PROBLEM TO WORK ON: What lines in the records below contain the string "Machine"? Copy every one.

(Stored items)
-=-=-=-=-

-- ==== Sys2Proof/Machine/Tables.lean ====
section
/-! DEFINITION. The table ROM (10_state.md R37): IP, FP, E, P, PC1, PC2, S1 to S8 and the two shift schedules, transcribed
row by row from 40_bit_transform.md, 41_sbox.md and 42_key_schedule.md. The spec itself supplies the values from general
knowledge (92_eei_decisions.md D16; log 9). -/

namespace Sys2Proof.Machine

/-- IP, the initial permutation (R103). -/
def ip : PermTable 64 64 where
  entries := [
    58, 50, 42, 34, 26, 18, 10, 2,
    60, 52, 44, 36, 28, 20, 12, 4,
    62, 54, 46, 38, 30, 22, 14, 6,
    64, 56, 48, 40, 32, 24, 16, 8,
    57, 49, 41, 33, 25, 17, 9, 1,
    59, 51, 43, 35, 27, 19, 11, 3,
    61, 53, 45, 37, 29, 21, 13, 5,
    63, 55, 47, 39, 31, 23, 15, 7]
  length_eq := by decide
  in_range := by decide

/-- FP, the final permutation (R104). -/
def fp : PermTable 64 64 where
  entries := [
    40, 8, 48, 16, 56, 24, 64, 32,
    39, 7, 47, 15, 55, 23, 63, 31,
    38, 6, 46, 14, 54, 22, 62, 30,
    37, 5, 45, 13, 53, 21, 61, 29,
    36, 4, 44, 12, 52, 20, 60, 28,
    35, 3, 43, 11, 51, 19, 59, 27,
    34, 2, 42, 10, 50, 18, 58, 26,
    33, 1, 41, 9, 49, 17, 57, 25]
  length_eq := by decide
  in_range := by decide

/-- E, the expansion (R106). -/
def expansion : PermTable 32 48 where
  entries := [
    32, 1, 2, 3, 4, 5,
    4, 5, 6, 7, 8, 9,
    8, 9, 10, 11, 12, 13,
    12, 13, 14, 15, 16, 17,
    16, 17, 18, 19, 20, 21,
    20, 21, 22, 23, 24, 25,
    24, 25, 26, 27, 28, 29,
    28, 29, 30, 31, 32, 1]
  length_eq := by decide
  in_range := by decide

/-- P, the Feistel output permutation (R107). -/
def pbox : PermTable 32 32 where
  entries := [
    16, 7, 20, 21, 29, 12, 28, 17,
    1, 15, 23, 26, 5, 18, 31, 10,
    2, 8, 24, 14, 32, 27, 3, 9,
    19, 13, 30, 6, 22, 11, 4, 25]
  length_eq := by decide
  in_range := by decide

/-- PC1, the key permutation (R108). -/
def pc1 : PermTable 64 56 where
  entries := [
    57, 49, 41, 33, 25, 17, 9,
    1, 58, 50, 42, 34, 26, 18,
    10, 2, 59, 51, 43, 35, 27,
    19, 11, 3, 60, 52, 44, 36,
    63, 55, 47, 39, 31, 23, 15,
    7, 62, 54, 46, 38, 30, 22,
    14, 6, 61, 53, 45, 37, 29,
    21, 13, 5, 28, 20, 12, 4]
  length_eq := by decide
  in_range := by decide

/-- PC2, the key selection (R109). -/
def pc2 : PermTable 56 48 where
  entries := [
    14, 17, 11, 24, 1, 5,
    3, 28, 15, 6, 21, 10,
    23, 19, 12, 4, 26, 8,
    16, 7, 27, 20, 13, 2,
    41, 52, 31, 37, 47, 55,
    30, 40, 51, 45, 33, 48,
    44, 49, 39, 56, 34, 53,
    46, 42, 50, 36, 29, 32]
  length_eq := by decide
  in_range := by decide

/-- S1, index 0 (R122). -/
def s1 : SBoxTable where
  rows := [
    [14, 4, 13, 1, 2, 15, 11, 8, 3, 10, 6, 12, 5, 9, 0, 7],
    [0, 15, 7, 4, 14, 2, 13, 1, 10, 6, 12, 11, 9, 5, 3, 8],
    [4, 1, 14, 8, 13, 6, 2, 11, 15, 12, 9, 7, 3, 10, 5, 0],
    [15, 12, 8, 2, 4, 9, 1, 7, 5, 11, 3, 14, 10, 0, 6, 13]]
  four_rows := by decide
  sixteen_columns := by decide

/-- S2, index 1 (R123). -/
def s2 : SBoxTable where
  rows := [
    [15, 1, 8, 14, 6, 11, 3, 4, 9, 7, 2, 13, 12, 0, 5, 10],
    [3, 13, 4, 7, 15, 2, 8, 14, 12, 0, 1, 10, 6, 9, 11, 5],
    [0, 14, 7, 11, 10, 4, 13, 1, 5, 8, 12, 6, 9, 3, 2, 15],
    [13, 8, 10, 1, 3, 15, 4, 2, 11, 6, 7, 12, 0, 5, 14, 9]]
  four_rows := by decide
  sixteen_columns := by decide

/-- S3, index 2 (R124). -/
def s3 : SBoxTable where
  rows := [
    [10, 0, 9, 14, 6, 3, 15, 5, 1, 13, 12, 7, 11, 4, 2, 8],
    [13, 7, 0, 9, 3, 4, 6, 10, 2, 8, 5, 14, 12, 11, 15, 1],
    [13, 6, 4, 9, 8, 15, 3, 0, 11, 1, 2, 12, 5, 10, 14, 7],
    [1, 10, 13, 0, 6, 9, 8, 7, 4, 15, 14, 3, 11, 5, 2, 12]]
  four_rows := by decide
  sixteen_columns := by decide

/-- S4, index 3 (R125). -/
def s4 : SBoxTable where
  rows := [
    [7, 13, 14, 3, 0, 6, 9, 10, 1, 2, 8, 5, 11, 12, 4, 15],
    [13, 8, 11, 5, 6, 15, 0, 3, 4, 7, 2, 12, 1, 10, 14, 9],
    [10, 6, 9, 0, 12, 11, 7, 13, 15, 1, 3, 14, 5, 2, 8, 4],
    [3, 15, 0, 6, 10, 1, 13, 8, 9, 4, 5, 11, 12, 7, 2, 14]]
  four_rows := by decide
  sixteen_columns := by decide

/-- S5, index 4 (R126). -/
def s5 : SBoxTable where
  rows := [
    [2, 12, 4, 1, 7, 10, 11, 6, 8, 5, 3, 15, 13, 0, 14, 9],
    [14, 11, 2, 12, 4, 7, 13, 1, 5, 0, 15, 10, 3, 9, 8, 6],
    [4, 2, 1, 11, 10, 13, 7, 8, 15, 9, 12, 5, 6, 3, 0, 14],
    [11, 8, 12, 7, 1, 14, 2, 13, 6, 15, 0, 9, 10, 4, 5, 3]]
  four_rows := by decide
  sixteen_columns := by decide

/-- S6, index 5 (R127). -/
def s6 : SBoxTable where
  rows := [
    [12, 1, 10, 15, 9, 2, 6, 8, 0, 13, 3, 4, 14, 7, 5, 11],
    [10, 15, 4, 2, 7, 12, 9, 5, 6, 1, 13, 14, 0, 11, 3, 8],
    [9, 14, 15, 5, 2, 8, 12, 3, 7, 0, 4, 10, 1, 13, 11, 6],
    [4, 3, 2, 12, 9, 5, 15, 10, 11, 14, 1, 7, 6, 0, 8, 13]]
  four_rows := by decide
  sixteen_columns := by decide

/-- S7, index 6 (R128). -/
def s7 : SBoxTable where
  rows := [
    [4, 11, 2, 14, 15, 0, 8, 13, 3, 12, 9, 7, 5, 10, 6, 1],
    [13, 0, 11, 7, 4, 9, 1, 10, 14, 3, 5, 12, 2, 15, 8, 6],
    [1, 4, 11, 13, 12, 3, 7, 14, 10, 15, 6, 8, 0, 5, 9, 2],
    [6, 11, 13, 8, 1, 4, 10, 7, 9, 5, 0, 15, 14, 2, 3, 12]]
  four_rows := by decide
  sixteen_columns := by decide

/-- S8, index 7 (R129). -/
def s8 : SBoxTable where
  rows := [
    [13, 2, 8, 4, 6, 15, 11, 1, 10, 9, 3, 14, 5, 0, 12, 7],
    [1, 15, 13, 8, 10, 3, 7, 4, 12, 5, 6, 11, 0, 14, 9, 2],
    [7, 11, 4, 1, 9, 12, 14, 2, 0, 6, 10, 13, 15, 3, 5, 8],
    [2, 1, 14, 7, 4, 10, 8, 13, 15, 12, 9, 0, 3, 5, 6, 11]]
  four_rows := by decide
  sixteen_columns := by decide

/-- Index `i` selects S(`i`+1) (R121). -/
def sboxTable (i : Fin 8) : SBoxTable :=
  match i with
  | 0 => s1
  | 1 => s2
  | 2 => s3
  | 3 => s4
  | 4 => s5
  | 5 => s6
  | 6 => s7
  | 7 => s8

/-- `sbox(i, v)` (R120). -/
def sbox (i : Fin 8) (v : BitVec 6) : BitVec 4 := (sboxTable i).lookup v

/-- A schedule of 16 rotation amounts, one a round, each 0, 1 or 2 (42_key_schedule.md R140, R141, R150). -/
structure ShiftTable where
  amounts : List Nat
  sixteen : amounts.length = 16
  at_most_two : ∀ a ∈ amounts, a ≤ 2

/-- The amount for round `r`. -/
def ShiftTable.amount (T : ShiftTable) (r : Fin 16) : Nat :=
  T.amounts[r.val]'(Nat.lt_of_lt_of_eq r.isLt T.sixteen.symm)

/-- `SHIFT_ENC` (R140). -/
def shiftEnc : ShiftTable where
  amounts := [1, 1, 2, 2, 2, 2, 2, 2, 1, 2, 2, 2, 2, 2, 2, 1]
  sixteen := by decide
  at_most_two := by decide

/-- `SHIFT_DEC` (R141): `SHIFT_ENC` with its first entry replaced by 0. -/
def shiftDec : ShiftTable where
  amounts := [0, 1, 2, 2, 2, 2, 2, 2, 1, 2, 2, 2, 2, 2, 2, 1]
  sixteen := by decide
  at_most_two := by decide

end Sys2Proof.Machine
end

-=-=-=-=-

TASK OUTPUT:
-- ==== Sys2Proof/Machine/Tables.lean ====
namespace Sys2Proof.Machine
end Sys2Proof.Machine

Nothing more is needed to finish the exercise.